theorem answerParts_length (s : State) (f : Frame) (code addr : Nat) (data : Bytes) :
    (answerParts data).length = (s.answerFrames f code addr data).length := by
  rw [State.answerFrames, List.length_map, List.length_zipIdx]

theorem bit_place_flag (b : Bool) : bit (place (flag b) 4) 4 = b := by
  cases b <;> rfl

theorem State.answerFrames_get {i : Nat} {g : Frame} (h : (s.answerFrames f code addr data)[i]? = some g) :
    g.type = 2 ∧ g.opid = f.opid ∧ g.ftid = f.ftid ∧ g.opc = f.opc ∧ g.status = BitVec.ofNat 16 code
      ∧ g.payload = (data.drop (4096 * i)).take 4096 ∧ g.addr = BitVec.ofNat 64 (addr + 4096 * i)
      ∧ bit g.flags 4 = decide (i + 1 = (s.answerFrames f code addr data).length) := by
  rw [← answerParts_length]
  simp only [State.answerFrames, List.getElem?_map, List.getElem?_zipIdx, Option.map_map, Option.map_eq_some_iff, Function.comp_apply,
    Nat.zero_add] at h
  obtain ⟨b, hb, rfl⟩ := h
  have hpart : b = (data.drop (4096 * i)).take 4096 := by
    rw [answerParts_eq, List.getElem?_map, Option.map_eq_some_iff] at hb
    obtain ⟨j, hj, rfl⟩ := hb
    rw [(List.getElem?_eq_some_iff.1 hj).2.symm.trans (List.getElem_range _)]
  exact ⟨rfl, rfl, rfl, rfl, rfl, hpart, rfl, bit_place_flag _⟩

/-! A request that fails changes nothing but what its answer does (R336). -/

theorem State.closePut_frame : { s.closePut f code with regs := s.regs, putFail := s.putFail, putOpen := s.putOpen, fw := s.fw } = s := by
  unfold State.closePut
  dsimp only
  split <;> split <;> rfl

theorem State.closePut_fw : (s.closePut f code).fw = s.fw ∨ (s.closePut f code).fw = { s.fw with refused := s.fw.refused + 1 } := by
  unfold State.closePut
  by_cases hc : code = 0xF0
  · subst hc
    exact .inr rfl
  · dsimp only
    rw [if_neg hc]
    refine .inl ?_
    split <;> rfl

theorem State.closePut_regs (h : smapWf resetOf s.regs = true) : smapWf resetOf (s.closePut f code).regs = true
    ∧ ∀ a, a ≠ DP_GONE_CNT f.port → (s.closePut f code).reg a = s.reg a := by
  let v : State := { s with putFail := s.putFail.filter fun x => x.1 != f.putKey, putOpen := s.putOpen.filter fun x => x != f.putKey }
  have he : (s.closePut f code).regs = (if code = 0x51 then v.count (DP_GONE_CNT f.port) 1 else v).regs := by
    unfold State.closePut
    dsimp only
    split <;> rfl
  have hreg : ∀ a, (s.closePut f code).reg a = (if code = 0x51 then v.count (DP_GONE_CNT f.port) 1 else v).reg a :=
    fun a => congrArg (smapGet resetOf · a) he
  rw [he]
  simp only [hreg]
  split
  · exact ⟨State.count_wf (s := v) _ _ h, fun a ha => State.reg_count_other (s := v) 1 h ha⟩
  · exact ⟨h, fun _ _ => rfl⟩

/-- What the end of a request may change: what sending touches, the notes of its put, and two counters. -/
def Ended (f : Frame) (w u : State) : Prop :=
  { w with regs := u.regs, tx := u.tx, conn := u.conn, rops := u.rops, putFail := u.putFail, putOpen := u.putOpen, fw := u.fw, free := u.free } = u
    ∧ (w.fw = u.fw ∨ w.fw = { u.fw with refused := u.fw.refused + 1 })
    ∧ (u.canon = true → ∀ a, a ≠ DP_TX_FRAMES f.port → a ≠ DP_GONE_CNT f.port → w.reg a = u.reg a)

theorem ended_finishReq (s : State) (f : Frame) (code off : Nat) (data : Bytes) : Ended f (s.finishReq f code off data) s := by
  by_cases hl : bit f.flags 4 = true
  · rw [State.finishReq_last hl]
    generalize (s.putFailed f).getD (code, off) = first
    dsimp only
    rw [State.respond_eq]
    generalize State.answerFrames _ _ _ _ _ = fs
    obtain ⟨hframe, hreg⟩ := enqueue_frame (s.closePut f first.1) f.port f.tc f.src fs
    have hfw : ((s.closePut f first.1).enqueue f.port f.tc f.src fs).fw = (s.closePut f first.1).fw := (congrArg State.fw hframe :)
    refine ⟨?_, hfw ▸ State.closePut_fw, fun hc a ha hg => ?_⟩
    · have hback := congrArg (fun v : State => ({ v with regs := s.regs, tx := s.tx, conn := s.conn, rops := s.rops, putFail := s.putFail, putOpen := s.putOpen, fw := s.fw, free := s.free } : State)) hframe
      have hclose := congrArg (fun v : State => ({ v with tx := s.tx, conn := s.conn, rops := s.rops, free := s.free } : State))
        (State.closePut_frame (s := s) (f := f) (code := first.1))
      exact hback.trans hclose
    · obtain ⟨hwf, hkeep⟩ := State.closePut_regs (f := f) (code := first.1) (State.canon_regs hc)
      exact ((hreg hwf).2 a ha).trans (hkeep a hg)
  · rw [State.finishReq_more (Bool.not_eq_true _ ▸ hl)]
    have hframe := State.noteFailure_frame (s := s) (f := f) (code := code) (off := off)
    refine ⟨?_, .inl (congrArg State.fw hframe :), fun _ a _ _ => (congrArg (fun v : State => v.reg a) hframe :)⟩
    have hback := congrArg (fun v : State => ({ v with regs := s.regs, tx := s.tx, conn := s.conn, rops := s.rops, putOpen := s.putOpen, fw := s.fw, free := s.free } : State))
      hframe
    exact hback

/-- A request with a failing status, or after a failed frame of its put, is answered without being applied. -/
theorem State.applyReq_unapplied (h : f.status ≠ 0 ∨ s.putFailed f ≠ none) : ∃ code off, s.applyReq f = s.finishReq f code off [] := by
  unfold State.applyReq
  by_cases hp : (s.putFailed f).isSome = true
  · exact ⟨_, _, if_pos hp⟩
  · have hs : f.status ≠ 0 := h.resolve_right fun hn => hp (Option.isSome_iff_ne_none.2 hn)
    rw [if_neg hp, if_pos hs]
    cases s.ftidTenant f.ftid with
    | none => exact ⟨_, _, rfl⟩
    | some t => exact ⟨_, _, rfl⟩

end

/-- Settles O46: what is heard by `State.hear_frame` and the lemmas on `State.receive`, the order by those on `State.inOrder`, the end
of a request by `State.finishReq_more`, `State.finishReq_last` and `ended_finishReq`, its answer by `State.answerFrames_get`. -/
theorem receivedFramesApplyInOrder : Obligations.ReceivedFramesApplyInOrder := by
  refine ⟨fun s hu => ⟨fun p w => ?_, fun p w f => ?_, fun p => ⟨exec_frameApply_empty hu, fun f => exec_frameApply_oldest hu⟩⟩,
    fun u f => ⟨State.reqCheck_stopped, State.reqCheck_absent, State.reqCheck_gone⟩, fun u f h => ?_, fun u f code off data => ?_,
    fun u f code at_ data => ⟨_, State.respond_eq u f code at_ data, State.answerFrames_length, fun i g => State.answerFrames_get⟩⟩
  · refine ⟨fun e he => ?_, exec_foreignFrameReceive_foreign hu, exec_foreignFrameReceive_other hu, fun f hf => ?_⟩
    · obtain ⟨act, hact⟩ := exec_frameCommand hu he
      rw [hact]
      exact ⟨fun h => congrArg _ (State.receive_damaged h), fun h => congrArg _ (State.receive_forged h), fun h => congrArg _ (State.receive_ignored h)⟩
    · obtain ⟨hlink, hfcs, hport, hdst, hseal⟩ := State.hear_frame hf
      refine ⟨hlink, hport, hdst, hfcs, fun t ht htenant => hseal t (decide_eq_false (Nat.not_le.2 ht)) ?_⟩
      unfold State.frameTenant
      simp only [decide_eq_true_eq]
      exact htenant
  · intro s2 hwhole hhear u r ahead taken key opened code waits
    have h : (s.fec p w).hears p w = .frame f := (State.hears_whole hwhole).trans hhear
    refine ⟨fun c hc => ?_, fun hz hroom hd => ⟨fun ht => ⟨fun hb => ?_, fun h1 h2 h3 => ?_⟩, fun ht => ⟨fun hg => ?_, fun hg => ?_⟩⟩⟩
    · obtain ⟨act, hact⟩ := exec_dataFrame hu h hc
      rw [hact]
      exact ⟨fun hl => congrArg _ (State.inOrder_earlier rfl hl), fun h0 hl => congrArg _ (State.inOrder_later rfl h0 hl),
        fun hz hl => congrArg _ (State.inOrder_noRoom rfl hz hl), fun hz hroom hd => congrArg _ (State.inOrder_damaged rfl hz hroom hd)⟩
    · exact (exec_requestFrameReceive_expected hu h ht rfl hz hroom hd).trans (congrArg _ (State.takeRequest_barred hb))
    · exact (exec_requestFrameReceive_expected hu h ht rfl hz hroom hd).trans (congrArg _ (State.takeRequest_waits h1 h2 h3))
    · exact (exec_responseFrameReceive_expected hu h ht rfl hz hroom hd).trans (congrArg _ (State.takeResponse_waits hg))
    · exact (exec_responseFrameReceive_expected hu h ht rfl hz hroom hd).trans (congrArg _ (State.takeResponse_delivers hg))
  · obtain ⟨code, off, happly⟩ := State.applyReq_unapplied h
    exact ⟨_, rfl, happly ▸ ended_finishReq u f code off []⟩
  · refine ⟨State.finishReq_more, fun hl => ?_⟩
    rw [State.finishReq_last hl, State.putFailed]
    cases u.putFail.find? fun x => decide (x.1 = f.putKey) with
    | none => rfl
    | some x => rfl

end Sys2Proof.Machine

namespace Sys2Proof.Machine

/-! ### Firmware resets and function-level resets (R375, R377) -/

/-! The device reset. -/

section
variable {s : State}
---*---
▶ Task statement: Extract exactly and only the lines above from the line containing "(State.closePut_frame (s := s)" through the line containing "rw [if_neg hp, if_pos hs]", both end lines included.

▶ Task solution:
        (State.closePut_frame (s := s) (f := f) (code := first.1))
      exact hback.trans hclose
    · obtain ⟨hwf, hkeep⟩ := State.closePut_regs (f := f) (code := first.1) (State.canon_regs hc)
      exact ((hreg hwf).2 a ha).trans (hkeep a hg)
  · rw [State.finishReq_more (Bool.not_eq_true _ ▸ hl)]
    have hframe := State.noteFailure_frame (s := s) (f := f) (code := code) (off := off)
    refine ⟨?_, .inl (congrArg State.fw hframe :), fun _ a _ _ => (congrArg (fun v : State => v.reg a) hframe :)⟩
    have hback := congrArg (fun v : State => ({ v with regs := s.regs, tx := s.tx, conn := s.conn, rops := s.rops, putOpen := s.putOpen, fw := s.fw, free := s.free } : State))
      hframe
    exact hback

/-- A request with a failing status, or after a failed frame of its put, is answered without being applied. -/
theorem State.applyReq_unapplied (h : f.status ≠ 0 ∨ s.putFailed f ≠ none) : ∃ code off, s.applyReq f = s.finishReq f code off [] := by
  unfold State.applyReq
  by_cases hp : (s.putFailed f).isSome = true
  · exact ⟨_, _, if_pos hp⟩
  · have hs : f.status ≠ 0 := h.resolve_right fun hn => hp (Option.isSome_iff_ne_none.2 hn)
    rw [if_neg hp, if_pos hs]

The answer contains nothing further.